Preoperative preparation includes antithyroid medication, stable (cold) iodine treatment (to decrease gland vascularity), and beta-blocker therapy.
Generally, antithyroid drug therapy should be administered until thyroid functions normalize (4-8 wk).
Titrate propranolol until the resting pulse rate is less than 80 bpm.
Finally, administer iodide as SSKI (1-2 drops bid for 10-14 d) before surgery.
An additional benefit from stable iodide therapy, besides the reduction in thyroid hormone excretion, is a demonstrated decrease in thyroid blood flow and possible reduction in blood loss during surgery.

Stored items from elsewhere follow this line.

-- ==== Sys2Proof/Machine/Port.lean ====
section
/-! DEFINITION. The core's four ports (`20_memory.md` R21): what each input does to it. -/

namespace Sys2Proof.Machine

/-- The command port. A command while one is outstanding is an overlap (`60_exceptions.md` R76 (a)); payload bytes that
the word does not take are a breach of R76 (b) and (c), whether the word is legal or not; else the decoded command is
executed, and an illegal word answers ILLEGAL_COMMAND (R71 (1)). The order of the two protocol checks is the model's
(log 6). -/
def acceptCommand (w : CmdWord) (payload : List Byte) (s : State) : Outcome :=
  if s.phase = .waitEntropy then .fault (.protocolViolation .overlap)
  else
    match decode w payload with
    | .instr i rest => if rest = [] then exec i s else .fault (.protocolViolation .payloadLength)
    | .illegal _ rest => if rest = [] then execIllegal s else .fault (.protocolViolation .payloadLength)

/-- The entropy port (`60_exceptions.md` R79): an answer completes the waiting SEED_ENTROPY; with no request pending it
is ignored. -/
def acceptEntropy (a : EntropyAnswer) (s : State) : Outcome :=
  if s.phase = .waitEntropy then completeEntropy a s else .next s

/-- One input. Reading the response has no side effect (`20_memory.md` R26); reset is R86. -/
def takeInput (x : Input) (s : State) : Outcome :=
  match x with
  | .command w payload => acceptCommand w payload s
  | .entropy a => acceptEntropy a s
  | .readResponse => .next s
  | .reset => .next (resetCore s)

/-- RESP_DATA as a platform sends it over a byte-wide channel: byte k is RESP_DATA[8k+7:8k], k = 0 first
(`20_memory.md` R24). -/
def respDataBytes (s : State) : List Byte := bytesLE s.respData 8

end Sys2Proof.Machine
end

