-- ==== Sys2Proof/Certificates/Slice0/Obligations.lean ====
section
/-! DEFINITION. The statements for the provers: what the commands and the machine do, from the spec's numbered rules. A
result is stated as the next state written out, so that it is also the frame: every element that is not named in a
record update keeps its value, and exec answers that next state. The fields `inputs` and `responses` are the model's own
(log 2, log 4): the response a completed command delivers (R35) is the one added at the end of `responses`. -/

open Sys2Proof Sys2Proof.Machine

/-! ### Reset -/

/-- `70_reset_and_hazards.md` R86. The reset input, at any time: SEEDED, RESP_STATUS, RESP_DATA and PHASE take their
reset values, STATE and INC have no value (a read faults), a waiting SEED_ENTROPY gets no response, a late entropy
answer is ignored, and a recorded protocol violation stays. -/
def Obligations.ResetInputResetsCore : Prop :=
  (∀ (s : State) (rest : List Input), s.inputs = .reset :: rest →
    ∃ t, step s = .next t ∧ t.seeded = false ∧ t.respStatus = 0x00 ∧ t.respData = 0 ∧ t.phase = .idle ∧
      readGenerator t = .error .readWithoutValue ∧ t.responses = s.responses ∧ t.inputs = rest ∧
      ∀ (a : EntropyAnswer) (later : List Input), rest = .entropy a :: later →
        step t = .next { t with inputs := later }) ∧
  (∀ (s : State) (k : ViolationKind) (later : List Input) (n : Nat), step s = .fault (.protocolViolation k) →
    s.inputs ≠ [] ∧ run (n + 1) { s with inputs := s.inputs ++ .reset :: later } = .fault (.protocolViolation k))

/-- `70_reset_and_hazards.md` R87, R88, `10_state.md` R14 to R16, R19: the model starts idle, unseeded, with status OK
and data 0, and no value in STATE or INC. -/
def Obligations.ModelStartsUnseededAndIdle : Prop :=
  State.reset.seeded = false ∧ State.reset.respStatus = 0x00 ∧ State.reset.respData = 0 ∧
    State.reset.phase = .idle ∧ readGenerator State.reset = .error .readWithoutValue ∧
    observation State.reset = ([], false)

/-! ### Seeding -/

/-- `41_seeding.md` R53. SEED_BYTES: its word, its failure below 32 bytes, and on success the generator of the first 32
bytes, SEEDED <- 1 and the response OK. -/
def Obligations.SeedBytesSeedsGenerator : Prop :=
  ∀ (len : Len) (seed : List Byte) (s : State), seed.length = len.toNat →
    decode (0x00000001#32 ||| (len.setWidth 32 <<< 8)) seed = .instr (.seedBytes len seed) [] ∧
    (len.toNat < 32 → exec (.seedBytes len seed) s = .next { s with
        respStatus := 0x01, respData := 0, phase := .idle, responses := s.responses ++ [⟨0x01, 0⟩] }) ∧
    (32 ≤ len.toNat → exec (.seedBytes len seed) s = .next { s with
        state := lcg (le128 (seed.take 16) + (le128 ((seed.drop 16).take 16) ||| 1))
          (le128 ((seed.drop 16).take 16) ||| 1)
        inc := le128 ((seed.drop 16).take 16) ||| 1
        seeded := true
        respStatus := 0x00, respData := 0, phase := .idle, responses := s.responses ++ [⟨0x00, 0⟩] })

/-- `41_seeding.md` R56. The length check, at the command port: below 32 bytes the payload is taken and the seeding is
rejected with nothing derived or written but the response; from 32 bytes on it succeeds. -/
def Obligations.SeedLengthBoundary : Prop :=
  ∀ (len : Len) (seed : List Byte) (s : State) (rest : List Input), seed.length = len.toNat → s.phase = .idle →
    s.inputs = .command (0x00000001#32 ||| (len.setWidth 32 <<< 8)) seed :: rest →
    (len.toNat < 32 → step s = .next { s with
        respStatus := 0x01, respData := 0, inputs := rest, responses := s.responses ++ [⟨0x01, 0⟩] }) ∧
    (32 ≤ len.toNat → ∃ t, step s = .next t ∧ t.respStatus = 0x00 ∧ t.respData = 0 ∧ t.seeded = true ∧
        t.inputs = rest ∧ t.responses = s.responses ++ [⟨0x00, 0⟩])

/-- `41_seeding.md` R54. The seed derivation in exact arithmetic reduced modulo 2^128, for any sequence of at least 32
bytes; bytes from 32 on are not read, and bit 0 of seed[16] is ignored. -/
def Obligations.DeriveFollowsSeedSteps : Prop :=
  (∀ b : List Byte, 32 ≤ b.length →
    (derive b).2 = le128 ((b.drop 16).take 16) ||| 1 ∧
    (derive b).1.toNat =
      (15750249268501108917 * (((le128 (b.take 16)).toNat + (derive b).2.toNat) % 2 ^ 128)
        + (derive b).2.toNat) % 2 ^ 128) ∧
  (∀ b c : List Byte, 32 ≤ b.length → b.take 32 = c.take 32 → derive b = derive c) ∧
  (∀ (b : List Byte) (x : Byte), 32 ≤ b.length → b[16]? = some x → derive (b.set 16 (x ^^^ 1)) = derive b)

/-- `41_seeding.md` R57, `20_memory.md` R26. Bytes from 32 on change nothing, the new generator does not depend on the
old state, and a second SEED_BYTES with the same payload leaves STATE, INC and SEEDED as the first left them. -/
def Obligations.SeedingDependsOnFirst32BytesOnly : Prop :=
  ∀ (len : Len) (seed : List Byte) (s s' : State), seed.length = len.toNat → 32 ≤ len.toNat →
    exec (.seedBytes len seed) s = exec (.seedBytes 32 (seed.take 32)) s ∧
    ∃ t t' t'', exec (.seedBytes len seed) s = .next t ∧ exec (.seedBytes len seed) s' = .next t' ∧
      exec (.seedBytes len seed) t = .next t'' ∧
      t'.state = t.state ∧ t'.inc = t.inc ∧ t'.seeded = t.seeded ∧
      t''.state = t.state ∧ t''.inc = t.inc ∧ t''.seeded = t.seeded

Adverse effects of therapy include recurrent laryngeal nerve damage and hypoparathyroidism due to damage of local structures during surgery.
Consultations
Generally, thyrotoxicosis should be evaluated and treated by an endocrinologist.
Therapy including radioactive iodine and antithyroid medication requires careful follow-up, which is best performed by a specialist.
Generally, after definitive therapy is completed with radioactive iodine or surgical thyroidectomy, the patient can be cared for by the primary care doctor (with thyroid hormone replacement therapy if necessary).
Patients with Graves thyrotoxicosis should be examined by an ophthalmologist for thyroid eye disease, which occurs in some form in 50% of patients. Often the eye disease is subclinical and remits with time. The eye disease usually occurs within 1 year (before or after) of the diagnosis of hyperthyroidism, but new-onset has been detected decades later. Graves eye disease also can occur without the patient ever having developed hyperthyroidism.
Diet
No special diet must be followed by patients with thyroid disease.
Notably, excess amounts of iodide found in some expectorants, x-ray contrast dyes, seaweed tablets, and health food supplements should be avoided because the iodide interferes with or complicates the management of both antithyroid and radioactive iodine therapies.
Activity
Often, in otherwise healthy patients with hyperthyroidism, exercise tolerance is not affected significantly. For these people, no reduction in physical activity is necessary. For elderly patients or for those with cardiopulmonary comorbidities, a decrease in activity is prudent until hyperthyroidism is medically controlled.
Often with severe thyrotoxicosis, systolic and diastolic cardiac dysfunction manifested by dyspnea upon exertion exists.
Often, beta-blocker therapy greatly improves exercise tolerance until thyroid hormones levels are reduced by other therapies.